[What is being asked]
After finding the line with "insertSnap p l" in the data below, set down exactly each line through the one with "leaves the region halted. -/", inclusive, and stop there.

(Data shown)

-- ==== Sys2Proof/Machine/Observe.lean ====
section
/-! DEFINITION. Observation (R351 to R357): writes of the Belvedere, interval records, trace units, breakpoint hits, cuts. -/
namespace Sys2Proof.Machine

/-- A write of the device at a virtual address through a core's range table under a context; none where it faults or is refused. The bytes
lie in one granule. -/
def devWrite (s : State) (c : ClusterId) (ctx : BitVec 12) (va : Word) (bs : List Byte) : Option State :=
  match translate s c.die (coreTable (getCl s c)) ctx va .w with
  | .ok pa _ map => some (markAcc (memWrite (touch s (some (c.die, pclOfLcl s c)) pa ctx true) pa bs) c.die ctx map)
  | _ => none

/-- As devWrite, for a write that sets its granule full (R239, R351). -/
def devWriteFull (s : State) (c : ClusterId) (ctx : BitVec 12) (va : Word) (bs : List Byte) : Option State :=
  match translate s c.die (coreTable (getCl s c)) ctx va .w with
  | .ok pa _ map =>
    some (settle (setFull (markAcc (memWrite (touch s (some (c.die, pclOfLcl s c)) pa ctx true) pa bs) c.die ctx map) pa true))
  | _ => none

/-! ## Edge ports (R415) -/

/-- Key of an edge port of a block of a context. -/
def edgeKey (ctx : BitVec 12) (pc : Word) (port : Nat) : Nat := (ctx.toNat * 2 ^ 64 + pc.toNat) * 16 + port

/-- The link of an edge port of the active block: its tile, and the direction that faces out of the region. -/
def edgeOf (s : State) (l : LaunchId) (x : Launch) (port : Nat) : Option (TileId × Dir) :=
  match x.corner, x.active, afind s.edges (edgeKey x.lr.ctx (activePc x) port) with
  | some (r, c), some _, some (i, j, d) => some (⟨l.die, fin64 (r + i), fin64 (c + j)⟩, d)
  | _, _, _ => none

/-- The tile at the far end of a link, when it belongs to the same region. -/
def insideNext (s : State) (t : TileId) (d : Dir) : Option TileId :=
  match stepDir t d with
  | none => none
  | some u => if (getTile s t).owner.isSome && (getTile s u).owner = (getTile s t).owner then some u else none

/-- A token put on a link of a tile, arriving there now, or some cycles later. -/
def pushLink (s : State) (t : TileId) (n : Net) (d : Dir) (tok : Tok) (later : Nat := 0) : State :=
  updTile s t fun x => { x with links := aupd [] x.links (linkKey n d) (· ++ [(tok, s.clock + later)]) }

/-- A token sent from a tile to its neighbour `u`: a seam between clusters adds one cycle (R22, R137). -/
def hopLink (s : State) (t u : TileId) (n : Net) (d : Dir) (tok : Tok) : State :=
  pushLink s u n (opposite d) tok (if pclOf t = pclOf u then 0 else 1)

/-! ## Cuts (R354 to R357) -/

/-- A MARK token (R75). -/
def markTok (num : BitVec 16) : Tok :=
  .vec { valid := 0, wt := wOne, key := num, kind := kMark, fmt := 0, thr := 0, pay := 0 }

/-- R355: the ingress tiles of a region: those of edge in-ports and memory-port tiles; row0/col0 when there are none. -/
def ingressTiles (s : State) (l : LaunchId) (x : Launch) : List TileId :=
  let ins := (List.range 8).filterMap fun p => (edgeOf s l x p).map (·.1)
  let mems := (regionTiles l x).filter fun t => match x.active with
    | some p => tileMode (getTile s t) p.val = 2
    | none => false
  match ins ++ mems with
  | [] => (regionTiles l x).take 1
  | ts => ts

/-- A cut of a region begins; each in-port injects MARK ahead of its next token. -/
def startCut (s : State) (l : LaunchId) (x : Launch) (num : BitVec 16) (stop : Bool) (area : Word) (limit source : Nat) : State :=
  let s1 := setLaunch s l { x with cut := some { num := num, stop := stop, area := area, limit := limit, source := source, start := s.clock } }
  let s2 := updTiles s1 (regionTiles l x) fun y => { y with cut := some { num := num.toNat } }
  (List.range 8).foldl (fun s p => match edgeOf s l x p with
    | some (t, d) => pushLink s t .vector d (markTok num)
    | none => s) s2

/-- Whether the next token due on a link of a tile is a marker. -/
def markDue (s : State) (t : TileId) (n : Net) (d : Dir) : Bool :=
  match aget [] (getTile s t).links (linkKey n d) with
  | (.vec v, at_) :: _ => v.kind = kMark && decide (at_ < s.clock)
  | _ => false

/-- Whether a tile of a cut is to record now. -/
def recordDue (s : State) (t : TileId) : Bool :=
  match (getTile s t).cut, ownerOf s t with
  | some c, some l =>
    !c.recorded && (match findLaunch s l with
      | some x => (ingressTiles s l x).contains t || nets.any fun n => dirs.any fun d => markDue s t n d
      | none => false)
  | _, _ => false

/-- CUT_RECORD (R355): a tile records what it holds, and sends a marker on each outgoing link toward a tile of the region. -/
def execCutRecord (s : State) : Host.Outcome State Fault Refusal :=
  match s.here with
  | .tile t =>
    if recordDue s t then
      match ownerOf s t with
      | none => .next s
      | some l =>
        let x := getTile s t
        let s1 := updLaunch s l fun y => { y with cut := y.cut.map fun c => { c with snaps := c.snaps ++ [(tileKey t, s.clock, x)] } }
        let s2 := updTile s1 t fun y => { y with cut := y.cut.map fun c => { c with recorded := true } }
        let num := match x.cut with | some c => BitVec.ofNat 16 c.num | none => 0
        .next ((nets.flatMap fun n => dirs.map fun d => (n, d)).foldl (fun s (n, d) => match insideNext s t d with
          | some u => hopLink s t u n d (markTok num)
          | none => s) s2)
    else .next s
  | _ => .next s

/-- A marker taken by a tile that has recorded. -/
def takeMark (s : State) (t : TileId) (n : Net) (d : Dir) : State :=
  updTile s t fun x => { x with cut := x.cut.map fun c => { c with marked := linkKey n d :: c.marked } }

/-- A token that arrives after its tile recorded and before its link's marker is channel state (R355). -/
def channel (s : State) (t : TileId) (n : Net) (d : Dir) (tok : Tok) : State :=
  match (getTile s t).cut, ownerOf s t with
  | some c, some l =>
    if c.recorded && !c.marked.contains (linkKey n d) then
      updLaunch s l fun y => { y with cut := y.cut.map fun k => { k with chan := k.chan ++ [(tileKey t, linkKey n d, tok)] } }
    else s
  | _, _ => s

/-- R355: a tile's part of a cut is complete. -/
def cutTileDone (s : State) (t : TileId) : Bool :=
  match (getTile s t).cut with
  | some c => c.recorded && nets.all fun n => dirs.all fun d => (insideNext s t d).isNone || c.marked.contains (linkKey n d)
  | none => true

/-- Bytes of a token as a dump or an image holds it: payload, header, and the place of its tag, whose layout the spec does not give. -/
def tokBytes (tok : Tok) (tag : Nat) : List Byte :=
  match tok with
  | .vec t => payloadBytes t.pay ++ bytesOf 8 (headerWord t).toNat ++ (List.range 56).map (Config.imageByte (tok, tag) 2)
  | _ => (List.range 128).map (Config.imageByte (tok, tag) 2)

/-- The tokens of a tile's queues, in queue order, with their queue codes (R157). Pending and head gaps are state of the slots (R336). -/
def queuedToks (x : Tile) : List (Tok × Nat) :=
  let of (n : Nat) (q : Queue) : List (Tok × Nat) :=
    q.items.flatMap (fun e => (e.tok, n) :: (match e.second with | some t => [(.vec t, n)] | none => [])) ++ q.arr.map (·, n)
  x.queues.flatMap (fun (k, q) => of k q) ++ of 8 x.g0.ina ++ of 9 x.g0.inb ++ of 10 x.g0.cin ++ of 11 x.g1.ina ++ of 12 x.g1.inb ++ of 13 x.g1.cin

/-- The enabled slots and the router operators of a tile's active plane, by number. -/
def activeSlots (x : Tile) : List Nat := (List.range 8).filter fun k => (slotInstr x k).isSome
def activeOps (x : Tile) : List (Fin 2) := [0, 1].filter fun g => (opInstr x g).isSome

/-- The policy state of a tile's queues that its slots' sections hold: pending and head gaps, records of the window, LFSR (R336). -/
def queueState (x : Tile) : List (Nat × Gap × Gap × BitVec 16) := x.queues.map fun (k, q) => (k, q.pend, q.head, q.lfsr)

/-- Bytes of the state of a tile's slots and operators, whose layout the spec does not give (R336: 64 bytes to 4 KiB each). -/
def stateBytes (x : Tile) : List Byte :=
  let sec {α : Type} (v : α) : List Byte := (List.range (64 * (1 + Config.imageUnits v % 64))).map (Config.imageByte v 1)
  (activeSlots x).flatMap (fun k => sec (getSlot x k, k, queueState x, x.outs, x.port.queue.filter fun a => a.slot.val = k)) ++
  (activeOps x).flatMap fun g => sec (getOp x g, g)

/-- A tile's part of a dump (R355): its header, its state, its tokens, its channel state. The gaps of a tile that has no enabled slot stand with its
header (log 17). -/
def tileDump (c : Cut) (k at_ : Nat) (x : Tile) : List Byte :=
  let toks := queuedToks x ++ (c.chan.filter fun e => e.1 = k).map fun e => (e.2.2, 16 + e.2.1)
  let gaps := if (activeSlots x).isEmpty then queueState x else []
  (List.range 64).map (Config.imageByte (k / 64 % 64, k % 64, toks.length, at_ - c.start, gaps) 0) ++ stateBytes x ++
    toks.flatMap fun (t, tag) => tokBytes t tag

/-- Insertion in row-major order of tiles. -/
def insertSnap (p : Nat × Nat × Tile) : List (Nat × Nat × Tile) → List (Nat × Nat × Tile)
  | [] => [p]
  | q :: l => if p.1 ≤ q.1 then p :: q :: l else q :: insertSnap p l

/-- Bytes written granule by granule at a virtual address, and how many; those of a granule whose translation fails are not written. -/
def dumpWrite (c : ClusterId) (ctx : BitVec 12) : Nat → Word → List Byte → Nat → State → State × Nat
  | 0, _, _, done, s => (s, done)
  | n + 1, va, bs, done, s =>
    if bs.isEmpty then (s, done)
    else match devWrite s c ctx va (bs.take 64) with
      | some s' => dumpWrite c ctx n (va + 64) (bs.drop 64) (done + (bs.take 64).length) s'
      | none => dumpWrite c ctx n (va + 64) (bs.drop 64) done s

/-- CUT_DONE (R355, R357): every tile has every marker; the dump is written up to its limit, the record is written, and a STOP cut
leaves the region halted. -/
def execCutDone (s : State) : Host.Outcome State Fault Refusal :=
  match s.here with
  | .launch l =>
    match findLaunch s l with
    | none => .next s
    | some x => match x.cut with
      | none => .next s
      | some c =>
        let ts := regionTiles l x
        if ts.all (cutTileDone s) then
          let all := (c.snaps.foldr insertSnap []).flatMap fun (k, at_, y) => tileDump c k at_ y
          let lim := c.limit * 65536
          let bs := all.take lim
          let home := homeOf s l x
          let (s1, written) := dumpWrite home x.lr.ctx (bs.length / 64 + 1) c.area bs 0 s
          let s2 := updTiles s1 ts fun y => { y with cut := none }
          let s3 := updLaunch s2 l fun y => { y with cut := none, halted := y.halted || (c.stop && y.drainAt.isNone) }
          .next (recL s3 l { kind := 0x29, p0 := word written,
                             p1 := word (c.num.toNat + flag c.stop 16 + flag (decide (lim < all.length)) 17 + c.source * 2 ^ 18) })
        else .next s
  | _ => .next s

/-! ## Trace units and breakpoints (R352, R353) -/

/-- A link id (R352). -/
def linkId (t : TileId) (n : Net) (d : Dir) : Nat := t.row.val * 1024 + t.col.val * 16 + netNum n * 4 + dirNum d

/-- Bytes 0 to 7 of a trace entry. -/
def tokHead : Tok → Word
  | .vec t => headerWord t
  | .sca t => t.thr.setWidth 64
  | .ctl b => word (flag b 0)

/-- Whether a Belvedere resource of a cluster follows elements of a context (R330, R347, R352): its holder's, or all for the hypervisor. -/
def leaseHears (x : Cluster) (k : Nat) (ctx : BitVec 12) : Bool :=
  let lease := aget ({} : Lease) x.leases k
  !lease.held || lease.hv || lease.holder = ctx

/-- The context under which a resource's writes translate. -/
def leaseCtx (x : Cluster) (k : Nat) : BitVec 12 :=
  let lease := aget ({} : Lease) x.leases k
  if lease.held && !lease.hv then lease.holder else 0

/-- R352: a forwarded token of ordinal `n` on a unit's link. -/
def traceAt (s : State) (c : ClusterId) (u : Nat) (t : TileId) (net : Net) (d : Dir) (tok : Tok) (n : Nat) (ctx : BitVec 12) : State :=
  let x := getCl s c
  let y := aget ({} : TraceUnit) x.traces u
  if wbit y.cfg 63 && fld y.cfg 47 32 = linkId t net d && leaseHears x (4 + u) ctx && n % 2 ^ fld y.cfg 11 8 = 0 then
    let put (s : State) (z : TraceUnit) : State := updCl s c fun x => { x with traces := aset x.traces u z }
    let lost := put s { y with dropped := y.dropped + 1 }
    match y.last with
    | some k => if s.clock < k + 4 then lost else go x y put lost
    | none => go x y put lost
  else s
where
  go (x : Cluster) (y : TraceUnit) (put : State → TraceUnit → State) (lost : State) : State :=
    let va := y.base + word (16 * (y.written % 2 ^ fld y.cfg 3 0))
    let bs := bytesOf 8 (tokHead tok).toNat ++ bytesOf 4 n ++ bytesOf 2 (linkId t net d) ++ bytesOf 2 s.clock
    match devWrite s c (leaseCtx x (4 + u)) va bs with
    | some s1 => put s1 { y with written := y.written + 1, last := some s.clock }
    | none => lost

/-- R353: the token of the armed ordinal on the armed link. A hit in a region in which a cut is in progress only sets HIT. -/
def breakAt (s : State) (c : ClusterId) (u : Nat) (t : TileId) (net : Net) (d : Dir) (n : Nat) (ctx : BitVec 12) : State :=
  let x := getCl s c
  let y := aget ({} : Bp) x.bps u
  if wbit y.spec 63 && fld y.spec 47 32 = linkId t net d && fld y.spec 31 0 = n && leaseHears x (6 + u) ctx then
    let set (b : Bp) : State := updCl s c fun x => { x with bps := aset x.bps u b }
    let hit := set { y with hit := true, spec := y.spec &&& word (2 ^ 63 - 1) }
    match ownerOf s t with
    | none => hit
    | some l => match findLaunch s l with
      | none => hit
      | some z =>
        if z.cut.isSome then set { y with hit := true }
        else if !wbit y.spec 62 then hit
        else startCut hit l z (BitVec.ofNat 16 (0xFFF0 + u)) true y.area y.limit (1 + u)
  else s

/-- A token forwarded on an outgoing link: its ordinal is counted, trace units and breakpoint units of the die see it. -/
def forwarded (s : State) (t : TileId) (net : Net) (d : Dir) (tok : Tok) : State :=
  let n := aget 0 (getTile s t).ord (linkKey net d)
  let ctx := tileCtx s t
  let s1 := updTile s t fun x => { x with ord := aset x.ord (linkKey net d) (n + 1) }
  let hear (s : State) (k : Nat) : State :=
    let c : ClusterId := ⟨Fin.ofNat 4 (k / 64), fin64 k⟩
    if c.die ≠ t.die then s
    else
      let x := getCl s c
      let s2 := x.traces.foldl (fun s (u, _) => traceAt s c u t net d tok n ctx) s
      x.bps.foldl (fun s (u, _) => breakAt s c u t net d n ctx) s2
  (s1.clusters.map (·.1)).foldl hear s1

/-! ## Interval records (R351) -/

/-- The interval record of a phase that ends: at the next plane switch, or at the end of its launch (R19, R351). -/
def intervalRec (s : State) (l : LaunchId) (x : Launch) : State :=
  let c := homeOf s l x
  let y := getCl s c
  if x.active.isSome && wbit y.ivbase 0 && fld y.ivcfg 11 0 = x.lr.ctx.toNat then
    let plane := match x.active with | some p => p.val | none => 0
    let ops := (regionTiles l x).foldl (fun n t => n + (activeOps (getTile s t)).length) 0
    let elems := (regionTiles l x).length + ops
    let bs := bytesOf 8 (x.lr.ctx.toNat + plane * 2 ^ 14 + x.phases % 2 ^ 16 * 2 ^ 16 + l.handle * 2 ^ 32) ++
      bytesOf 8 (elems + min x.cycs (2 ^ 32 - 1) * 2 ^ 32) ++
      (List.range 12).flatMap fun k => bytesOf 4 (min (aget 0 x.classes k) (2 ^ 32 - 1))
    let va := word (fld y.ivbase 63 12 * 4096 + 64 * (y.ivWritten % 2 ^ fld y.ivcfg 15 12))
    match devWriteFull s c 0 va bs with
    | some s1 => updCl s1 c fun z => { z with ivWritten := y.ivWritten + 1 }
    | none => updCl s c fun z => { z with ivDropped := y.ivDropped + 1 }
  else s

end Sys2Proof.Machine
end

(End Data shown)

[Completed exercise]
  | q :: l => if p.1 ≤ q.1 then p :: q :: l else q :: insertSnap p l

/-- Bytes written granule by granule at a virtual address, and how many; those of a granule whose translation fails are not written. -/
def dumpWrite (c : ClusterId) (ctx : BitVec 12) : Nat → Word → List Byte → Nat → State → State × Nat
  | 0, _, _, done, s => (s, done)
  | n + 1, va, bs, done, s =>
    if bs.isEmpty then (s, done)
    else match devWrite s c ctx va (bs.take 64) with
      | some s' => dumpWrite c ctx n (va + 64) (bs.drop 64) (done + (bs.take 64).length) s'
      | none => dumpWrite c ctx n (va + 64) (bs.drop 64) done s

/-- CUT_DONE (R355, R357): every tile has every marker; the dump is written up to its limit, the record is written, and a STOP cut
leaves the region halted. -/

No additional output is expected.